Sanjeev Prakash Sharma (born 27 September 1964) is a retired Indian judge who had served as the judge in the High Courts of Rajasthan, Patna, and Punjab and Haryana. He is particularly notable for his almost year long tenure as acting chief justice of the Rajasthan High Court, which ended with controversy surrounding misuse of powers.

== Life and career ==
Sharma was born on 27 September 1964 in Jaipur, Rajasthan, his early foundations were established in his hometown. He pursued his initial higher education in the sciences, earning a Bachelor of Science (B.Sc.) degree. Driven by an interest in the legal system, he subsequently enrolled at the University of Rajasthan, where he successfully graduated with a Bachelor of Laws (LL.B.) degree.

Sharma formally initiated his legal career upon enrolling as an advocate on 30 May 1987. For nearly three decades, he maintained an extensive and highly diverse independent litigation practice primarily centered at the Rajasthan High Court. Over the course of his career at the Bar, he developed substantial expertise across a wide range of legal domains, including Constitutional law, service and labour matters, commercial litigation, criminal defense, and arbitration disputes. His deep legal acumen and extensive experience eventually led to his elevation to the bench from the lawyer quota, being appointed as a Judge of the Rajasthan High Court on 16 November 2016.

His judicial career spans multiple jurisdictions due to a series of strategic administrative transfers.
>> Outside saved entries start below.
-- ==== Sys2Proof/Machine/Operands.lean ====
section
/-! DEFINITION. The operands: what the classifier reads in a frame (R134), how the agent reads a
request's body (R180, R181, Tables 12-3 to 12-6), and how records travel in responses. -/

namespace Sys2Proof.Machine

/-! ### Frames (Tables 12-1 and 12-2) -/

/-- The destination address of a frame. -/
def frameDest (f : List Byte) : StationAddr := addrAt f 0
/-- The source address of a frame. -/
def frameSource (f : List Byte) : StationAddr := addrAt f 6
/-- A gate frame carries EtherType 0x88B5 directly after the source address. -/
def isGateFrame (f : List Byte) : Bool := halfAt f 12 == 0x88B5#16
/-- The version nibble of the gate header. -/
def frameVersion (f : List Byte) : Nat := (byteAt f 14).toNat / 16
/-- The kind nibble of the gate header. -/
def frameKind (f : List Byte) : Nat := (byteAt f 14).toNat % 16
/-- The phase code of the gate header. -/
def framePhase (f : List Byte) : Phase := (byteAt f 15).setWidth 4
/-- The stream tag of the gate header. -/
def frameTag (f : List Byte) : Half := halfAt f 16
/-- The payload length of the gate header. -/
def framePayloadLength (f : List Byte) : Nat := natAt f 18 2

/-- The bytes of a frame before its FCS. -/
def frameContent (f : List Byte) : List Byte := f.take (f.length - 4)

/-- The FCS matches the frame's bytes (R131). -/
def fcsMatches (f : List Byte) : Bool := f.drop (f.length - 4) == fcs (frameContent f)

/-- The broadcast address. -/
def broadcast : StationAddr := 0xFFFFFFFFFFFF#48

/-- The gate's station address, 02-4F-53-D2-40-0x (R132). -/
def State.stationAddr (s : State) : StationAddr := 0x024F53D24000#48 ||| s.strap.setWidth 48

/-- The body of a management request (R180): the payload-length bytes after the gate header, or the
bytes the frame holds when the payload length is greater. -/
def requestBody (f : List Byte) : List Byte :=
  ((frameContent f).drop 22).take (framePayloadLength f)

/-- The request a frame carries (R166, R180). -/
def requestOf (p : Port) (f : List Byte) : Request :=
  { port := p, source := frameSource f, body := requestBody f,
    overrun := decide (((frameContent f).drop 22).length < framePayloadLength f) }

/-! ### Request headers (section 12.2) -/

/-- The request code. -/
def Request.code (r : Request) : Nat := natAt r.body 0 2
/-- The request tag. -/
def Request.tag (r : Request) : Half := halfAt r.body 2
/-- The token. -/
def Request.token (r : Request) : Word := wordAt r.body 4
/-- The arguments after the 8-byte request header. -/
def Request.args (r : Request) : List Byte := r.body.drop 8
/-- Argument byte i. -/
def Request.arg (r : Request) (i : Nat) : Nat := (byteAt r.args i).toNat

/-- The row of the opcode table that a request is executed as: by its code, and for the codes that have
two rows by the byte that tells them apart (log 4, log 23). -/
def Request.command (r : Request) : Instr :=
  if r.body.length < 4 then .unknownRequest
  else if r.code = 0x0001 then .discover
  else if r.code = 0x0002 then .claim
  else if r.code = 0x0003 then .yieldOwnership
  else if r.code = 0x0010 then .readStatus
  else if r.code = 0x0011 then .readSet
  else if r.code = 0x0012 then .readStreamState
  else if r.code = 0x0013 then (if r.arg 2 = 1 then .readCountersClear else .readCounters)
  else if r.code = 0x0014 then .readFlags
  else if r.code = 0x0015 then .readFault
  else if r.code = 0x0020 then .writeSettings
  else if r.code = 0x0021 then .writeWindows
  else if r.code = 0x0022 then .writeStreams
  else if r.code = 0x0023 then .writeSteps
  else if r.code = 0x0024 then .writeTemplate
  else if r.code = 0x0030 then (if r.arg 0 = 0 then .commitNext else .commitAt)
  else if r.code = 0x0031 then .withdraw
  else if r.code = 0x0040 then .holdStream
  else if r.code = 0x0041 then (if r.arg 1 = 0 then .releaseStreamResume else .releaseStreamRearm)
  else if r.code = 0x0042 then .quench
  else if r.code = 0x0043 then .clearQuench
  else if r.code = 0x0050 then .setLive
  else if r.code = 0x0051 then .setListener
  else if r.code = 0x0052 then .setNotify
  else if r.code = 0x0053 then .clearFlags
  else if r.code = 0x0054 then .raiseFlag
  else if r.code = 0x0060 then (if r.arg 0 = 0 then .timerStartImmediate else .timerStartOnMark)
  else if r.code = 0x0061 then .timerStop
  else if r.code = 0x0062 then .restart
  else if r.code = 0x0070 then .ackNotify
  else .unknownRequest

/-! ### Forms: the exact body lengths of Table 12-3 (R180) -/

/-- Exactly n argument bytes. -/
def formBytes (n : Nat) (args : List Byte) : Bool := args.length == n

/-- A head, then n items of a size, n being the byte at a place of the head. -/
def formCounted (head place size : Nat) (args : List Byte) : Bool :=
  decide (head ≤ args.length) && args.length == head + size * (byteAt args place).toNat

/-! ### Records and their ranges (Tables 12-5 and 12-6, R181) -/

/-- A byte that is a yes/no field, 0 or 1. -/
def readYesNo (b : Byte) : Option Bool :=
  if b = 0#8 then some false else if b = 1#8 then some true else none

/-- A byte that is a port, 0 to 3. -/
def readPort (b : Byte) : Option Port := if b.toNat < 4 then some (Port.numbered b.toNat) else none

/-- A byte that is a port set: a mask without bits above bit 3. -/
def readMask (b : Byte) : Option PortSet := if b.toNat < 16 then some (b.setWidth 4) else none

/-- A follow mode code. -/
def readFollow (b : Byte) : Option FollowMode :=
  if b = 0#8 then some .free else if b = 1#8 then some .follow else none

/-- A value within a range. -/
def readRange (lo hi n : Nat) : Option Nat := if lo ≤ n ∧ n ≤ hi then some n else none
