-- ==== Sys2Proof/Machine/QuenchUnit.lean ====
section
/-! DEFINITION. The quench unit's shared operations: causes added and removed (R92), the rise (R97) and
fall (R98, R102) of QS, release waits (R99 to R101), the quench line (R93, R94). -/

namespace Sys2Proof.Machine

/-! ### Cause sets (R92) -/

/-- Whether a cause is present. -/
def CauseSet.has (s : CauseSet) : Cause → Bool
  | .line => s.line
  | .command => s.command
  | .stream => s.stream
  | .mark => s.mark
  | .startup => s.startup
  | .restart => s.restart

/-- A cause present or absent. -/
def CauseSet.put (s : CauseSet) (c : Cause) (present : Bool) : CauseSet :=
  match c with
  | .line => { s with line := present }
  | .command => { s with command := present }
  | .stream => { s with stream := present }
  | .mark => { s with mark := present }
  | .startup => { s with startup := present }
  | .restart => { s with restart := present }

/-- No cause is present. -/
def CauseSet.isEmpty (s : CauseSet) : Bool :=
  !(s.line || s.command || s.stream || s.mark || s.startup || s.restart)

/-- Every cause of a list removed. -/
def CauseSet.removeAll (s : CauseSet) (cs : List Cause) : CauseSet :=
  cs.foldl (fun acc c => acc.put c false) s

/-- QUENCH_N is asserted with line enable on (R93, R96). -/
def Quench.lineActive (q : Quench) : Bool := decide (q.level = .asserted) && q.lineEnable

/-! ### Rise and fall of QS -/

/-- The record after an addition: QF and QS set, QUENCHED, no wait (R92, R97). -/
def Quench.withCause (q : Quench) (c : Cause) : Quench :=
  { q with causes := q.causes.put c true, qf := true, qs := true, unit := .quenched, wait := none }

/-- A cause is added (R92, R97): nothing when it is present already; QUENCH-ON at a rise of QS. -/
def State.addCause (s : State) (c : Cause) : State :=
  if s.quench.causes.has c then s
  else if s.quench.causes.isEmpty then
    if s.quench.qs then s.setQuench (s.quench.withCause c)
    else (s.setQuench (s.quench.withCause c)).raise (occQuenchOn c)
  else s.setQuench { s.quench with causes := s.quench.causes.put c true }

/-- The fall of QS: NORMAL, QUENCH-OFF with its detail (R102). -/
def State.quenchFalls (s : State) (code : Half) : State :=
  (s.setQuench { s.quench with qs := false, unit := .normal, wait := none }).raise
    (occQuenchOff code)

/-- The row of Table 6-4 that applies: a release wait, or the detail of a fall at once (R98). -/
def State.releaseRow (s : State) : ReleaseWait ⊕ Half :=
  match s.quench.releaseMode with
  | .immediate => .inr 1#16
  | .cycle => if s.running then .inl .cycle else .inr 2#16
  | .mark =>
    if s.running then (if s.inFollowCycle then .inl .mark else .inr 3#16) else .inr 2#16

/-- QF has become clear (R98): QS falls at once, or the unit waits in RELEASING. -/
def State.release (s : State) : State :=
  match s.releaseRow with
  | .inl w =>
    s.setQuench { s.quench with qf := false, unit := .releasing, wait := some w }
  | .inr code => (s.setQuench { s.quench with qf := false }).quenchFalls code

/-- Causes are removed (R92, R96): when the removals empty the set, QF becomes clear. -/
def State.removeCauses (s : State) (cs : List Cause) : State :=
  let left := s.quench.causes.removeAll cs
  let s1 := s.setQuench { s.quench with causes := left }
  if !s.quench.causes.isEmpty && left.isEmpty then s1.release else s1

/-! ### Ends of release waits (R99, R100) -/

/-- A cycle start reaches the quench unit: it ends a CYCLE wait, and a MARK wait when the beginning
cycle runs in FREE mode. -/
def State.quenchCycleStart (s : State) : State :=
  match s.quench.wait with
  | some .cycle => s.quenchFalls 4#16
  | some .mark => if s.inFollowCycle then s else s.quenchFalls 3#16
  | none => s

/-- An on-time mark reaches the quench unit: it ends a MARK wait (R100). -/
def State.quenchOnTimeMark (s : State) : State :=
  match s.quench.wait with
  | some .mark => s.quenchFalls 5#16
  | some .cycle => s
  | none => s

/-- A TIMER-STOP reaches the quench unit: it ends any wait (R99, R100). -/
def State.quenchTimerStop (s : State) : State :=
  match s.quench.wait with
  | some _ => s.quenchFalls 6#16
  | none => s

/-! ### The quench line (R93, R94) -/

/-- LINE judged against the line values in force: added while the line is asserted and enabled,
otherwise removed in AUTO mode and kept in LATCHED mode. -/
def State.judgeLine (s : State) : State :=
  if s.quench.lineActive then s.addCause .line
  else
    match s.quench.lineMode with
    | .auto => s.removeCauses [.line]
    | .latched => s

/-- The line takes a level (R93). A level it already has is no change. -/
def State.takeLine (s : State) (l : LineLevel) : State :=
  if s.quench.level = l then s else (s.setQuench { s.quench with level := l }).judgeLine

/-- A level that has not been taken has been on the pin for two ticks (R93). -/
def Quench.lineDue (q : Quench) : Bool := decide (q.pin ≠ q.level) && decide (2 ≤ q.pinTicks)

/-- A level that has been on the pin for two ticks and has not been taken is taken (R93). -/
def State.settleLine (s : State) : State :=
  if s.quench.lineDue then s.takeLine s.quench.pin else s

/-- The pin is at a level (R93): what has stood its two ticks is taken, also where the pin leaves it at this
moment; a change of the pin begins the two ticks of the new level (log 11). -/
def State.pinAt (s : State) (l : LineLevel) : State :=
  if s.quench.pin = l then s.settleLine
  else s.settleLine.setQuench { s.settleLine.quench with pin := l, pinTicks := 0 }

/-! ### SET-LIVE at the quench unit (R93, R94, R101) -/

/-- A change of release mode re-judges the wait of a unit that is RELEASING (R101). -/
def State.rejudgeWait (s : State) : State :=
  match s.releaseRow with
  | .inl w => s.setQuench { s.quench with wait := some w }
  | .inr _ => s.quenchFalls 7#16

/-- The three live quench values take effect (R101): first the release mode, then the line values,
last the wait, if the unit was RELEASING before, is so still and the release mode changed. -/
def State.applyLive (s : State) (enable : Bool) (lm : LineMode) (rm : ReleaseMode) : State :=
  let s1 :=
    (s.setQuench { s.quench with lineEnable := enable, lineMode := lm, releaseMode := rm }).judgeLine
  if s.quench.unit = .releasing ∧ s1.quench.unit = .releasing ∧ s.quench.releaseMode ≠ rm then
    s1.rejudgeWait
  else s1

end Sys2Proof.Machine
end

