-- ==== Sys2Proof/Machine/EventRequests.lean ====
section
/-! DEFINITION. SET_LISTENER (R157), SET_NOTIFY (R156), CLEAR_FLAGS (R154), RAISE_FLAG (R155),
ACK_NOTIFY (R162). -/

namespace Sys2Proof.Machine

/-- The listener of a request's first argument byte. -/
def namedListener (n : Nat) : Option ListenerIx := readIndex 4 n

/-! ### SET-LISTENER -/

/-- The five new values of a listener record. -/
structure ListenerValues where
  listener : ListenerIx
  enabled : Bool
  addr : StationAddr
  port : Port
  retryInterval : Nat
  retryLimit : Nat
  deriving DecidableEq, Repr

/-- A unicast address: the group bit of its first byte is clear (Table 10-2; log 22). -/
def isUnicast (a : StationAddr) : Bool := !a.getLsbD 40

/-- The values that a SET-LISTENER carries, each within its range (Table 10-2). -/
def carriedListener (r : Request) : Option ListenerValues := do
  let listener ← namedListener (r.arg 0)
  let enabled ← readYesNo (byteAt r.args 1)
  let _ ← if isUnicast (addrAt r.args 2) then some () else none
  let port ← readPort (byteAt r.args 8)
  let retryInterval ← readRange 1 255 (r.arg 9)
  let retryLimit ← readRange 0 7 (r.arg 10)
  return { listener, enabled, addr := addrAt r.args 2, port, retryInterval, retryLimit }

/-- The five fields replaced and the listener's records removed (R157). -/
def State.setListener (s : State) (v : ListenerValues) : State :=
  s.setEvents
    { s.events.updateListener v.listener (fun l => { l with
        enabled := v.enabled, addr := v.addr, port := v.port
        retryInterval := v.retryInterval, retryLimit := v.retryLimit }) with
      queue := s.events.queue.filter (fun n => decide (n.listener ≠ v.listener)) }

/-- The number of records of a listener. -/
def State.recordsOf (s : State) (l : ListenerIx) : Nat :=
  (s.events.queue.filter (fun n => decide (n.listener = l))).length

/-- The effect of SET-LISTENER. -/
def setListenerEffect (r : Request) (s : State) : Reply :=
  match carriedListener r with
  | some v => .ok (s.setListener v) [BitVec.ofNat 8 (s.recordsOf v.listener)]
  | none => .refuse s .range []

/-- The row of SET-LISTENER. -/
def setListenerRow : RequestRow :=
  { command := .setListener, needsOwner := true, form := formBytes 11
    ranges := fun r => (carriedListener r).isSome, effect := setListenerEffect, isRestart := false }

/-- SET_LISTENER (R157). -/
def execSetListener (s : State) : Result := .next (setListenerRow.execute s)

/-! ### SET-NOTIFY -/

/-- The classes of a list of class numbers that starts at a place. -/
def namedClasses (r : Request) (place count : Nat) : Option (List EventClass) :=
  readAll readClass ((r.args.drop place).take count)

/-- The ranges of SET-NOTIFY. -/
def setNotifyRanges (r : Request) : Bool :=
  decide (r.arg 0 ≤ 1) && decide (r.arg 1 < 4) && (namedClasses r 3 (r.arg 2)).isSome

/-- Enable and listener of every named class replaced (R156). -/
def State.setNotify (s : State) (x : ClassSetting) (cs : List EventClass) : State :=
  s.setEvents { s.events with
    classes := cs.foldl (fun v c => v.set c.number x) s.events.classes }

/-- The effect of SET-NOTIFY. -/
def setNotifyEffect (r : Request) (s : State) : Reply :=
  match namedListener (r.arg 1), namedClasses r 3 (r.arg 2) with
  | some l, some cs => .ok (s.setNotify { enabled := decide (r.arg 0 = 1), listener := l } cs) []
  | some _, none => .refuse s .range []
  | none, _ => .refuse s .range []

/-- The row of SET-NOTIFY. -/
def setNotifyRow : RequestRow :=
  { command := .setNotify, needsOwner := true, form := formCounted 3 2 1, ranges := setNotifyRanges
    effect := setNotifyEffect, isRestart := false }

/-- SET_NOTIFY (R156). -/
def execSetNotify (s : State) : Result := .next (setNotifyRow.execute s)

/-! ### CLEAR-FLAGS -/

/-- Flags with the flag of one class clear. -/
def clearFlag (flags : BitVec 16) (c : EventClass) : BitVec 16 := flags &&& ~~~ (1#16 <<< c.number.val)

/-- The flags of a list of classes cleared (R154). -/
def State.clearFlags (s : State) (cs : List EventClass) : State :=
  s.setEvents { s.events with flags := cs.foldl clearFlag s.events.flags }

/-- The effect of CLEAR-FLAGS: the result is all sixteen flags after execution. -/
def clearFlagsEffect (r : Request) (s : State) : Reply :=
  match namedClasses r 1 (r.arg 0) with
  | some cs => .ok (s.clearFlags cs) (be16 (s.clearFlags cs).events.flags)
  | none => .refuse s .range []

/-- The row of CLEAR-FLAGS. -/
def clearFlagsRow : RequestRow :=
  { command := .clearFlags, needsOwner := true, form := formCounted 1 0 1
    ranges := fun r => (namedClasses r 1 (r.arg 0)).isSome, effect := clearFlagsEffect
    isRestart := false }

/-- CLEAR_FLAGS (R154). -/
def execClearFlags (s : State) : Result := .next (clearFlagsRow.execute s)

/-! ### RAISE-FLAG -/

/-- What becomes of a TEST occurrence of a class, and the sequence number it uses (Table 12-7). A class that is
not enabled answers so whatever its listener (log 42). -/
def State.testOutcome (s : State) (c : EventClass) : Byte × Half :=
  let x := s.events.classes[c.number]
  if !x.enabled then (2#8, 0#16)
  else if !s.events.listeners[x.listener].enabled then (3#8, 0#16)
  else if s.events.queue.length < 32 then (0#8, s.events.listeners[x.listener].nextSeq)
  else (1#8, 0#16)

/-- A TEST occurrence taken and reported (R155). -/
def State.raiseTest (s : State) (c : EventClass) : Reply :=
  .ok (s.raise (occTest c))
    ([(s.testOutcome c).1] ++ be16 (s.testOutcome c).2 ++ be16 (s.raise (occTest c)).events.flags)

/-- The effect of RAISE-FLAG. -/
def raiseFlagEffect (r : Request) (s : State) : Reply :=
  match readClass (byteAt r.args 0) with
  | some c => s.raiseTest c
  | none => .refuse s .range []

/-- The row of RAISE-FLAG. -/
def raiseFlagRow : RequestRow :=
  { command := .raiseFlag, needsOwner := true, form := formBytes 1
    ranges := fun r => (readClass (byteAt r.args 0)).isSome, effect := raiseFlagEffect
    isRestart := false }

/-- RAISE_FLAG (R155). -/
def execRaiseFlag (s : State) : Result := .next (raiseFlagRow.execute s)

/-! ### ACK-NOTIFY -/

/-- An AWAITING record of a listener at or before a sequence number S: (S − q) modulo 65,536 lies in
0..32,767. Resend-due records are AWAITING (R162). -/
def acknowledged (l : ListenerIx) (upTo : Half) (n : NotifRecord) : Bool :=
  decide (n.listener = l) && !n.isUnsent && decide ((upTo - n.seq).toNat ≤ 32767)

/-- The acknowledged records removed (R162). -/
def State.acknowledge (s : State) (l : ListenerIx) (upTo : Half) : State :=
  s.setEvents { s.events with queue := s.events.queue.filter (fun n => !acknowledged l upTo n) }

/-- The effect of ACK-NOTIFY: the address is compared first, then the enabled field (R162). -/
def ackNotifyEffect (r : Request) (s : State) : Reply :=
  match namedListener (r.arg 0) with
  | some l =>
    if r.source ≠ s.events.listeners[l].addr then .refuse s .notOwner []
    else if !s.events.listeners[l].enabled then .refuse s .state []
    else
      .ok (s.acknowledge l (halfAt r.args 1))
        [BitVec.ofNat 8 (s.events.queue.filter (acknowledged l (halfAt r.args 1))).length]
  | none => .refuse s .range []

/-- The row of ACK-NOTIFY. -/
def ackNotifyRow : RequestRow :=
  { command := .ackNotify, needsOwner := false, form := formBytes 3
    ranges := fun r => decide (r.arg 0 < 4), effect := ackNotifyEffect, isRestart := false }

/-- ACK_NOTIFY (R162). -/
def execAckNotify (s : State) : Result := .next (ackNotifyRow.execute s)

end Sys2Proof.Machine
end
On 1 January 2022, he was transferred to the Patna High Court. He served there until 8 May 2023, when he was transferred to the Punjab and Haryana High Court in Chandigarh. This particular relocation was granted primarily on health grounds to ensure access to specialized medical infrastructure. Following a resolution by the Supreme Court Collegium in May 2025, he returned to his parent High Court in Rajasthan, assuming office on 17 July 2025. Upon the retirement of Chief Justice K.R. Shriram, the Union Law Ministry officially appointed Justice Sharma as the Acting Chief Justice of the Rajasthan High Court, a prestigious administrative charge he formally assumed on his birthday on 27 September 2025 and held it till 6 September 2026 when Sanjay Kumar Agrawal was appointed as permanent chief justice.

== Controversy ==
Sharma became the subject of intense national scrutiny in August 2026 following explosive whistleblowing letters sent by Supreme Court Judge Justice Sandeep Mehta to Chief Justice of India Surya Kant. The correspondence detailed a "grim and disturbing scenario" under Justice Sharma's ten-month tenure as Acting Chief Justice of the Rajasthan High Court, levelling serious allegations of maladministration, favouritism, and the blatant abuse of administrative powers. Specifically, the letters flagged highly irregular roster manipulations—such as bypassing territorial rules to move land dispute appeals from Udaipur to a Jaipur bench headed by the Acting Chief Justice himself—alongside claims of nepotism regarding controversial high court elevation recommendations and the administrative targeting of a colleague's family.

The leaking of these institutional complaints triggered an immediate and volatile revolt within the legal community. Led by the Rajasthan High Court Advocates' Association, lawyers launched massive, coordinated protests and slogan-chanting demonstrations across both the Jodhpur and Jaipur benches, fiercely demanding that Justice Sharma be stripped of his administrative duties. The crisis reached a breaking point on 31 August 2026 when bar associations enforced a complete courtroom boycott, refusing to appear before his bench. This escalating paralysis forced the Supreme Court Collegium to step in on the same day, executing a tactical intervention to transfer Justice Sanjay Kumar Agrawal to Rajasthan to immediately seize administrative control. Faced with absolute institutional non-cooperation and the sudden deployment of an outside jurist, Justice Sharma opted out of judicial work entirely, going on leave from 1 September 2026 just weeks ahead of his scheduled constitutional retirement on 26 September 2026.